(Provided data Opens)
-- ==== Sys2Proof/Machine/Link.lean ====
section
/-!
DEFINITION. The link engine (chapter 17): superframe, beacons, channel access, DATA, ACK and MAPSET frames, relaying,
delivery, peers, map negotiation, and the operations of LINK and PEERS.
-/
namespace Sys2Proof.Machine

/-! ### The superframe (R393, R394) -/

/-- The radio set for a slot: channel, OFDM width, and MODE, NBTYPE and NBRATE (R359). -/
def State.setRadio (s : State) (freq : Nat) (width : Option Nat) (nb : Bool) (nbtype : Nat) : State :=
  ((s.setChannel freq (width.getD (field (s.rg 0x28 0x044) 2 0))).updRg 0x29 0x040 (fun w =>
    if nb then setField (setField (setFlag w 0 true) 2 1 nbtype) 3 3 1 else setFlag w 0 false)).refreshRadio

/-- DFREQ. -/
def State.dfreq (s : State) : Nat := field (s.rg 0x2A 0x044) 29 0

/-- The radio set for the data channel's OFDM frames. -/
def State.dataRadio (s : State) : State := s.setRadio s.dfreq (some (field (s.rg 0x2A 0x048) 2 0)) false 0

/-- Where the next superframe starts (R393). -/
def State.nextFrame (s : State) : Stamp :=
  let off := if s.slotSync then 0 else s.link.offset.toNat
  let t := s.now.toNat
  let base := if t < off then off else (t - off) / 2 ^ 32 * 2 ^ 32 + off
  let start := if base > s.link.frame.toNat then base else (s.link.frame.toNat - off) / 2 ^ 32 * 2 ^ 32 + off + 2 ^ 32
  BitVec.ofNat 64 start

/-- Which peers were cheaper than the parent by 2 in the superframe that ends (R397). -/
def State.countCheaper (s : State) : State :=
  let parentCost := match s.link.parent.bind s.peer with | some p => some p.through | none => none
  s.peerList.foldl
    (fun acc (n, p) =>
      let cheaper := match parentCost with
        | some c => s.link.parent != some n && p.candidate && decide (p.through + 2 ≤ c)
        | none => false
      acc.putPeer n (some { p with streak := if cheaper then p.streak + 1 else 0 })) s

/-- Each peer's count of superframes goes on: beacons, the last one's stamp, and age (R395, R397, R410). -/
def State.agePeers (s : State) : State :=
  s.peerList.foldl
    (fun acc (n, p) => acc.putPeer n (some
      { p with age := p.age + 1, beacons := (false :: p.beacons).take 4, beaconBefore := p.beaconAt })) s

/-- The parent is kept, replaced or chosen at the start of a superframe (R397). -/
def State.judgeParent (s : State) : State :=
  match s.link.parent with
  | none => if s.timeMaster then s else s.setParent (s.bestParent (fun _ => true))
  | some n =>
    if s.timeMaster then s.setParent none
    else
    let heard := match s.peer n with | some p => p.beacons.headD false | none => false
    let missed := if heard then 0 else s.link.missed + 1
    let s1 := s.updLink (fun l => { l with missed := missed })
    if missed ≥ 3 then s1.setParent (s1.bestParent (· != n))
    else
      match s1.bestParent (fun k => k != n && decide (3 ≤ ((s1.peer k).map (·.streak)).getD 0)) with
      | some k => s1.setParent (some k)
      | none => s1

/-- Delivery packets pushed in order, as far as they fit (R408). -/
def State.pushPackets (s : State) : List (List Word) → State
  | [] => s
  | p :: rest =>
    let (s1, c) := s.blockPush (field (s.rg 0x2A 0x05C) 4 0) p
    if c = .done then
      (((s1.updLink (fun l => { l with packets := rest })).evPulse 0x2A 2).pulse 0xB2).pushPackets rest
    else s1

/-- Delivery packets that waited for their queue are pushed again, oldest first (R408). -/
def State.pushWaiting (s : State) : State := s.pushPackets s.link.packets

/-- The superframe start that TIME has just reached. -/
def State.nextFrameAt (t : State) : Stamp :=
  let off := if t.slotSync then 0 else t.link.offset.toNat
  if t.now.toNat < off then t.now else BitVec.ofNat 64 ((t.now.toNat - off) / 2 ^ 32 * 2 ^ 32 + off)

/-- A superframe begins: the parent is judged by the one that has ended, and the beacon period opens. -/
def State.startFrame (s : State) : State :=
  let s0 := s.reach s.nextFrame
  let s1 := s0.countCheaper.judgeParent.agePeers
  let s2 := s1.updLink (fun l => { l with frame := s1.nextFrameAt, dataPeriod := false, backoff := none, beaconBefore := l.beaconAt })
  (((s2.setRadio s2.dfreq (some 0) true 0).pushWaiting).pulse 0xB4).refreshLink

/-- The start of the data period: NBS × 62.5 ms into the superframe. -/
def State.dataStart (s : State) : Stamp :=
  s.link.frame + BitVec.ofNat 64 (usTime (62500 * field (s.rg 0x2A 0x040) 7 4))

/-- The data period opens: the radio takes the data channel's waveform, held fragments are offered again (R406). -/
def State.openData (s : State) : State :=
  let s1 := s.reach s.dataStart
  let s2 := s1.updLink (fun l =>
    { l with dataPeriod := true, msgs := l.msgs.map (fun m => { m with hold := false }) })
  s2.dataRadio

/-! ### Beacons (R394 to R396) -/

/-- The children to list: at most four whose beacons were accepted in the previous superframe, in turn from the one
after the last listed (R395). -/
def State.childList (s : State) : List (Nat × Peer) :=
  let l := s.peerList.filter (fun e => e.2.child && (e.2.beacons.drop 1).headD false)
  ((l.filter (fun e => decide (e.1 > s.link.listed))) ++ (l.filter (fun e => decide (e.1 ≤ s.link.listed)))).take 4

/-- The own beacon with its t1, and each child's t4, the stamp of its beacon in the previous superframe (R188, R395). -/
def State.beaconFrame (s : State) (t1 : Stamp) (children : List (Nat × Peer)) : TxFrame :=
  let (depth, cost) := s.depthCost
  let n := children.length
  let dst : Nat := match s.time.dstate with | .free => 0 | .acquire => 1 | .locked => 2 | .holdover => 3
  let head := bytesLE 8 t1.toNat ++
    [BitVec.ofNat 8 (depth % 16 + 16 * dst + 64 * bit (flag (s.rg 0x2A 0x040) 0)), BitVec.ofNat 8 n]
    ++ bytesLE 2 cost ++ bytesLE 4 s.estErr
    ++ children.flatMap (fun e => bytesLE 2 e.2.station.toNat ++ bytesLE 4 (loWord e.2.beaconBefore).toNat)
  let hdr := makeHeader 0 0 1 0 (head.length + 4) s.station 0xFFFF (s.ownDbm true)
  let mac :=
    match s.linkKey (field (s.rg 0x2A 0x06C) 5 0) with
    | some key => if flag (s.rg 0x2A 0x040) 1 then (aesCmac key (headerBytes hdr ++ head)).take 4 else [0, 0, 0, 0]
    | none => [0, 0, 0, 0]
  { why := .beacon, hdr := hdr, payload := head ++ mac, nb := true }

/-- Whether the beacon may be sent: enabled, the master or with a parent, once a superframe, in its slot, its CMAC
to be had (R394, R396). -/
def State.mayBeacon (s : State) : Bool :=
  s.mayTalk && flag (s.rg 0x2A 0x040) 11 && !s.link.dataPeriod
  && s.phy.request.isNone && s.phy.tx.isNone
  && (match s.link.beaconAt with | some t => decide (t < s.link.frame) | none => true)
  && (!flag (s.rg 0x2A 0x040) 1 || (s.linkKey (field (s.rg 0x2A 0x06C) 5 0)).isSome)

/-- The own beacon's start: 2 ms into slot BSLOT. -/
def State.beaconStart (s : State) : Stamp :=
  s.link.frame + BitVec.ofNat 64 (usTime (62500 * field (s.rg 0x2A 0x040) 10 8 + 2000))

/-- A frame handed to the transceiver. -/
def State.request (s : State) (f : TxFrame) : State := s.updPhy (fun p => { p with request := some f })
(Provided data Closes)
Directions for this task:
The whole of the data above must be given again, unaltered and complete.

Result for this exercise:
-- ==== Sys2Proof/Machine/Link.lean ====
section
/-!
DEFINITION. The link engine (chapter 17): superframe, beacons, channel access, DATA, ACK and MAPSET frames, relaying,
delivery, peers, map negotiation, and the operations of LINK and PEERS.
-/
namespace Sys2Proof.Machine

/-! ### The superframe (R393, R394) -/

/-- The radio set for a slot: channel, OFDM width, and MODE, NBTYPE and NBRATE (R359). -/
def State.setRadio (s : State) (freq : Nat) (width : Option Nat) (nb : Bool) (nbtype : Nat) : State :=
  ((s.setChannel freq (width.getD (field (s.rg 0x28 0x044) 2 0))).updRg 0x29 0x040 (fun w =>
    if nb then setField (setField (setFlag w 0 true) 2 1 nbtype) 3 3 1 else setFlag w 0 false)).refreshRadio

/-- DFREQ. -/
def State.dfreq (s : State) : Nat := field (s.rg 0x2A 0x044) 29 0

/-- The radio set for the data channel's OFDM frames. -/
def State.dataRadio (s : State) : State := s.setRadio s.dfreq (some (field (s.rg 0x2A 0x048) 2 0)) false 0

/-- Where the next superframe starts (R393). -/
def State.nextFrame (s : State) : Stamp :=
  let off := if s.slotSync then 0 else s.link.offset.toNat
  let t := s.now.toNat
  let base := if t < off then off else (t - off) / 2 ^ 32 * 2 ^ 32 + off
  let start := if base > s.link.frame.toNat then base else (s.link.frame.toNat - off) / 2 ^ 32 * 2 ^ 32 + off + 2 ^ 32
  BitVec.ofNat 64 start

/-- Which peers were cheaper than the parent by 2 in the superframe that ends (R397). -/
def State.countCheaper (s : State) : State :=
  let parentCost := match s.link.parent.bind s.peer with | some p => some p.through | none => none
  s.peerList.foldl
    (fun acc (n, p) =>
      let cheaper := match parentCost with
        | some c => s.link.parent != some n && p.candidate && decide (p.through + 2 ≤ c)
        | none => false
      acc.putPeer n (some { p with streak := if cheaper then p.streak + 1 else 0 })) s

/-- Each peer's count of superframes goes on: beacons, the last one's stamp, and age (R395, R397, R410). -/
def State.agePeers (s : State) : State :=
  s.peerList.foldl
    (fun acc (n, p) => acc.putPeer n (some
      { p with age := p.age + 1, beacons := (false :: p.beacons).take 4, beaconBefore := p.beaconAt })) s

/-- The parent is kept, replaced or chosen at the start of a superframe (R397). -/
def State.judgeParent (s : State) : State :=
  match s.link.parent with
  | none => if s.timeMaster then s else s.setParent (s.bestParent (fun _ => true))
  | some n =>
    if s.timeMaster then s.setParent none
    else
    let heard := match s.peer n with | some p => p.beacons.headD false | none => false
    let missed := if heard then 0 else s.link.missed + 1
    let s1 := s.updLink (fun l => { l with missed := missed })
    if missed ≥ 3 then s1.setParent (s1.bestParent (· != n))
    else
      match s1.bestParent (fun k => k != n && decide (3 ≤ ((s1.peer k).map (·.streak)).getD 0)) with
      | some k => s1.setParent (some k)
      | none => s1

/-- Delivery packets pushed in order, as far as they fit (R408). -/
def State.pushPackets (s : State) : List (List Word) → State
  | [] => s
  | p :: rest =>
    let (s1, c) := s.blockPush (field (s.rg 0x2A 0x05C) 4 0) p
    if c = .done then
      (((s1.updLink (fun l => { l with packets := rest })).evPulse 0x2A 2).pulse 0xB2).pushPackets rest
    else s1

/-- Delivery packets that waited for their queue are pushed again, oldest first (R408). -/
def State.pushWaiting (s : State) : State := s.pushPackets s.link.packets

/-- The superframe start that TIME has just reached. -/
def State.nextFrameAt (t : State) : Stamp :=
  let off := if t.slotSync then 0 else t.link.offset.toNat
  if t.now.toNat < off then t.now else BitVec.ofNat 64 ((t.now.toNat - off) / 2 ^ 32 * 2 ^ 32 + off)

/-- A superframe begins: the parent is judged by the one that has ended, and the beacon period opens. -/
def State.startFrame (s : State) : State :=
  let s0 := s.reach s.nextFrame
  let s1 := s0.countCheaper.judgeParent.agePeers
  let s2 := s1.updLink (fun l => { l with frame := s1.nextFrameAt, dataPeriod := false, backoff := none, beaconBefore := l.beaconAt })
  (((s2.setRadio s2.dfreq (some 0) true 0).pushWaiting).pulse 0xB4).refreshLink

/-- The start of the data period: NBS × 62.5 ms into the superframe. -/
def State.dataStart (s : State) : Stamp :=
  s.link.frame + BitVec.ofNat 64 (usTime (62500 * field (s.rg 0x2A 0x040) 7 4))

/-- The data period opens: the radio takes the data channel's waveform, held fragments are offered again (R406). -/
def State.openData (s : State) : State :=
  let s1 := s.reach s.dataStart
  let s2 := s1.updLink (fun l =>
    { l with dataPeriod := true, msgs := l.msgs.map (fun m => { m with hold := false }) })
  s2.dataRadio

/-! ### Beacons (R394 to R396) -/

/-- The children to list: at most four whose beacons were accepted in the previous superframe, in turn from the one
after the last listed (R395). -/
def State.childList (s : State) : List (Nat × Peer) :=
  let l := s.peerList.filter (fun e => e.2.child && (e.2.beacons.drop 1).headD false)
  ((l.filter (fun e => decide (e.1 > s.link.listed))) ++ (l.filter (fun e => decide (e.1 ≤ s.link.listed)))).take 4

/-- The own beacon with its t1, and each child's t4, the stamp of its beacon in the previous superframe (R188, R395). -/
def State.beaconFrame (s : State) (t1 : Stamp) (children : List (Nat × Peer)) : TxFrame :=
  let (depth, cost) := s.depthCost
  let n := children.length
  let dst : Nat := match s.time.dstate with | .free => 0 | .acquire => 1 | .locked => 2 | .holdover => 3
  let head := bytesLE 8 t1.toNat ++
    [BitVec.ofNat 8 (depth % 16 + 16 * dst + 64 * bit (flag (s.rg 0x2A 0x040) 0)), BitVec.ofNat 8 n]
    ++ bytesLE 2 cost ++ bytesLE 4 s.estErr
    ++ children.flatMap (fun e => bytesLE 2 e.2.station.toNat ++ bytesLE 4 (loWord e.2.beaconBefore).toNat)
  let hdr := makeHeader 0 0 1 0 (head.length + 4) s.station 0xFFFF (s.ownDbm true)
  let mac :=
    match s.linkKey (field (s.rg 0x2A 0x06C) 5 0) with
    | some key => if flag (s.rg 0x2A 0x040) 1 then (aesCmac key (headerBytes hdr ++ head)).take 4 else [0, 0, 0, 0]
    | none => [0, 0, 0, 0]
  { why := .beacon, hdr := hdr, payload := head ++ mac, nb := true }

/-- Whether the beacon may be sent: enabled, the master or with a parent, once a superframe, in its slot, its CMAC
to be had (R394, R396). -/
def State.mayBeacon (s : State) : Bool :=
  s.mayTalk && flag (s.rg 0x2A 0x040) 11 && !s.link.dataPeriod
  && s.phy.request.isNone && s.phy.tx.isNone
  && (match s.link.beaconAt with | some t => decide (t < s.link.frame) | none => true)
  && (!flag (s.rg 0x2A 0x040) 1 || (s.linkKey (field (s.rg 0x2A 0x06C) 5 0)).isSome)

/-- The own beacon's start: 2 ms into slot BSLOT. -/
def State.beaconStart (s : State) : Stamp :=
  s.link.frame + BitVec.ofNat 64 (usTime (62500 * field (s.rg 0x2A 0x040) 10 8 + 2000))

/-- A frame handed to the transceiver. -/
def State.request (s : State) (f : TxFrame) : State := s.updPhy (fun p => { p with request := some f })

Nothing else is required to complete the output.